Search the entries below for "generalize" and copy each matching line.

**SUPPLIED MATERIAL:**

══════

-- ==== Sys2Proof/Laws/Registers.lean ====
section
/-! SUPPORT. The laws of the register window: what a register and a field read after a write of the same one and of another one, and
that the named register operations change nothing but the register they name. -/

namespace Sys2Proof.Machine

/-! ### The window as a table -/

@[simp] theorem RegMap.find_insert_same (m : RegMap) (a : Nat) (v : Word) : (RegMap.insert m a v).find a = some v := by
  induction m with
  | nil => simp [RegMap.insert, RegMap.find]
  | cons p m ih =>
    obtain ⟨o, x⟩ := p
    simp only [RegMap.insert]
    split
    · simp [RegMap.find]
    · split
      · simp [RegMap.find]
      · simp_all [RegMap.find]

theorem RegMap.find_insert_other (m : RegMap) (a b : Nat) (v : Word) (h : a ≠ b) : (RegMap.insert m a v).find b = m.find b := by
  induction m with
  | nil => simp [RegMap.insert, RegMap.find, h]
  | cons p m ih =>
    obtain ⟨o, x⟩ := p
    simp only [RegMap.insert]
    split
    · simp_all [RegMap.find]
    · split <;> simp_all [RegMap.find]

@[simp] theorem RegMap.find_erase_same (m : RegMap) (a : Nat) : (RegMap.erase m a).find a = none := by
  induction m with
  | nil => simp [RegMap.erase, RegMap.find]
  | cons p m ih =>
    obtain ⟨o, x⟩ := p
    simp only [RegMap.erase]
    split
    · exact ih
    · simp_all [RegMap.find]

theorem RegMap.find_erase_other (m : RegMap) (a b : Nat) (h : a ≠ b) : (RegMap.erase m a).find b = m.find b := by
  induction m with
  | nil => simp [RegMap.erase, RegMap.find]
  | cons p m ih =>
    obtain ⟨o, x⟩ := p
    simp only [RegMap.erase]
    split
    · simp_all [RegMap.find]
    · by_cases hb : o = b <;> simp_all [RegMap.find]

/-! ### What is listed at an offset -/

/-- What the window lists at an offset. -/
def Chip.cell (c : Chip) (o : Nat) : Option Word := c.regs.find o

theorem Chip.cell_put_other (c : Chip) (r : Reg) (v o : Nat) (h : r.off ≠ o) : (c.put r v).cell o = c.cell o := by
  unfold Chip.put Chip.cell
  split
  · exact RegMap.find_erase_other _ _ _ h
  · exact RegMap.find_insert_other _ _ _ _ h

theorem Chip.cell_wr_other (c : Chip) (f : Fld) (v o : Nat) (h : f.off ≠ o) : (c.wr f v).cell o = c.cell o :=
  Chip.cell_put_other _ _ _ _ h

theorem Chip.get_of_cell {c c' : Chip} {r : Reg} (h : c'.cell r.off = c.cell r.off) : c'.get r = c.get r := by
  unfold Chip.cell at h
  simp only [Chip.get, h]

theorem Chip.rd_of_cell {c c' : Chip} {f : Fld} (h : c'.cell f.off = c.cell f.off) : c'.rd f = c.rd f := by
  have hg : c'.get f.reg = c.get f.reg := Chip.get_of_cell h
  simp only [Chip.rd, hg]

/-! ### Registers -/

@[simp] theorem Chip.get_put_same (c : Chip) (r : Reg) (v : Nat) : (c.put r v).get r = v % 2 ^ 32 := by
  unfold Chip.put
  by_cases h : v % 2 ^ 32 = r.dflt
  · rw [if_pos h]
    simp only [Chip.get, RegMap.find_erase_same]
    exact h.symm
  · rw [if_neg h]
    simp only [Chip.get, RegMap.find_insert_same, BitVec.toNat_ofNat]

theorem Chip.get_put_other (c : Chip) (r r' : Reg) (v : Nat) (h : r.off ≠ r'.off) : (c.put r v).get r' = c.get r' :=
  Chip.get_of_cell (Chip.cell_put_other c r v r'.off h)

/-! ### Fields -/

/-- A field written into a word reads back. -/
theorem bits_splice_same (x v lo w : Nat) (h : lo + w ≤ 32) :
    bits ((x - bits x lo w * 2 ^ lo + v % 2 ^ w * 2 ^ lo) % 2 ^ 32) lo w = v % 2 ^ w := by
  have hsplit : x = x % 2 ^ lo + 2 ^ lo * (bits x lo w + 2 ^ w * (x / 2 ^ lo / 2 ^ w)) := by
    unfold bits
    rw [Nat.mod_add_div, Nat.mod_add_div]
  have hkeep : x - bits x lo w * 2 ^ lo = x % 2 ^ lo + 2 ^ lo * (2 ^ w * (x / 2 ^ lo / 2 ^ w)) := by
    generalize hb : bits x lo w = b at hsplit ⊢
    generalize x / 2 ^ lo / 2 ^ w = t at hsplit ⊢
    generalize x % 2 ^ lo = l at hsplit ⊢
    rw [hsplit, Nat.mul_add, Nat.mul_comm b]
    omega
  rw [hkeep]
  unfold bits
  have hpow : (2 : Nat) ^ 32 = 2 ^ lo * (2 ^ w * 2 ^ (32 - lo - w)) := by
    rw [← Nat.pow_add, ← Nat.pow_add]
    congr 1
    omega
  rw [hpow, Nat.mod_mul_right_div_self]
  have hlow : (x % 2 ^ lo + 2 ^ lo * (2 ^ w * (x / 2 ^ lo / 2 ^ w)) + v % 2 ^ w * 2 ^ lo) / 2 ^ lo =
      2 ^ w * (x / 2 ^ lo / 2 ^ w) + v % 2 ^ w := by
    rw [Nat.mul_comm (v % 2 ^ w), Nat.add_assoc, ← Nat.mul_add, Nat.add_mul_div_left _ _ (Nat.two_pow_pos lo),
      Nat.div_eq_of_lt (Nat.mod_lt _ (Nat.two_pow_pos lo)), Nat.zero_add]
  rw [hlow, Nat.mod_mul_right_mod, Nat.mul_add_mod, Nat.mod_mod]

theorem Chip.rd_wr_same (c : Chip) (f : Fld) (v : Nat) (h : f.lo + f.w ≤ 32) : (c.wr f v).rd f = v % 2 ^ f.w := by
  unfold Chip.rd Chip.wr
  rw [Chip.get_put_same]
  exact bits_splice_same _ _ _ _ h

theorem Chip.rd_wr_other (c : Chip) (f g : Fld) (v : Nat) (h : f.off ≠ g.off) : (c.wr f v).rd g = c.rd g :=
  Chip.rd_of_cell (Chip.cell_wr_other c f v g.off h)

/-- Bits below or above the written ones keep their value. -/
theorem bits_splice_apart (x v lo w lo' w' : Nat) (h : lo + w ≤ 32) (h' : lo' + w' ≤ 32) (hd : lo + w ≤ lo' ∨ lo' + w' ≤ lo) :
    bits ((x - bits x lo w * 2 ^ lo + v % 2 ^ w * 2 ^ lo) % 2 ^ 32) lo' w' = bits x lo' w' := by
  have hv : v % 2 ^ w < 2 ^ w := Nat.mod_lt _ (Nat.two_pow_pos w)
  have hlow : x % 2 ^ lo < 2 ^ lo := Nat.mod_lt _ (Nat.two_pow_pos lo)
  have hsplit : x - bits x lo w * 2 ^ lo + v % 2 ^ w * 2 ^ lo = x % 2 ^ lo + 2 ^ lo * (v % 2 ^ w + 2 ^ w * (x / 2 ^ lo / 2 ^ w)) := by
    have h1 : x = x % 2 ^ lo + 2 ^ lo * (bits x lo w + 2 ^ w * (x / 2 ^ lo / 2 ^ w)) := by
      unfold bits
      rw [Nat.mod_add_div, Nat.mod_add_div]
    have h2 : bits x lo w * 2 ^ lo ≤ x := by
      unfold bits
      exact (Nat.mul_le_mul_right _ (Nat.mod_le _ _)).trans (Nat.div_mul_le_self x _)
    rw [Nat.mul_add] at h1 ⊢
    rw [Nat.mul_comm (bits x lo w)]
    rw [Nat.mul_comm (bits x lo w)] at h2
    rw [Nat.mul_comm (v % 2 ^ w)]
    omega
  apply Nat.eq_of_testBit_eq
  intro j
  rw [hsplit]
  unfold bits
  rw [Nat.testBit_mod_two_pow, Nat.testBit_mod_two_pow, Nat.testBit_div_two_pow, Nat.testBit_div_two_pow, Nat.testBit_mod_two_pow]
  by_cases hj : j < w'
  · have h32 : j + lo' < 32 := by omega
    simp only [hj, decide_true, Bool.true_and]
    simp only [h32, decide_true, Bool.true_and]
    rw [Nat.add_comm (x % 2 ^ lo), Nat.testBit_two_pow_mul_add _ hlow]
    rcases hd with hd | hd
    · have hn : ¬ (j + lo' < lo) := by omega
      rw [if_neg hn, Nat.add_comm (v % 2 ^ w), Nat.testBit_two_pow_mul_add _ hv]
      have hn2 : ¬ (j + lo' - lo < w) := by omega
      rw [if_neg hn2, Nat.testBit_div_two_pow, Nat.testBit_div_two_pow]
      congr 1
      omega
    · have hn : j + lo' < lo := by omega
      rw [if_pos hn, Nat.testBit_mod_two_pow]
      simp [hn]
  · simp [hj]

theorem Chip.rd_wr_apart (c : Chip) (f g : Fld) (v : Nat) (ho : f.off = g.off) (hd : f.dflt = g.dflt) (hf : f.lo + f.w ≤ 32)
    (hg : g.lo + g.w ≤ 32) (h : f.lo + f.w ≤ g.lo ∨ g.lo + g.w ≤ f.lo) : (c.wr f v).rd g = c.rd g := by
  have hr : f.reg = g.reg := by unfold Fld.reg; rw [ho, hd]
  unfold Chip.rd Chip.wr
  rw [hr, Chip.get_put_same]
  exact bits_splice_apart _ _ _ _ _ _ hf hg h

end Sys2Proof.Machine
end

══════

**EXERCISE SOLUTION:**
    generalize hb : bits x lo w = b at hsplit ⊢
    generalize x / 2 ^ lo / 2 ^ w = t at hsplit ⊢
    generalize x % 2 ^ lo = l at hsplit ⊢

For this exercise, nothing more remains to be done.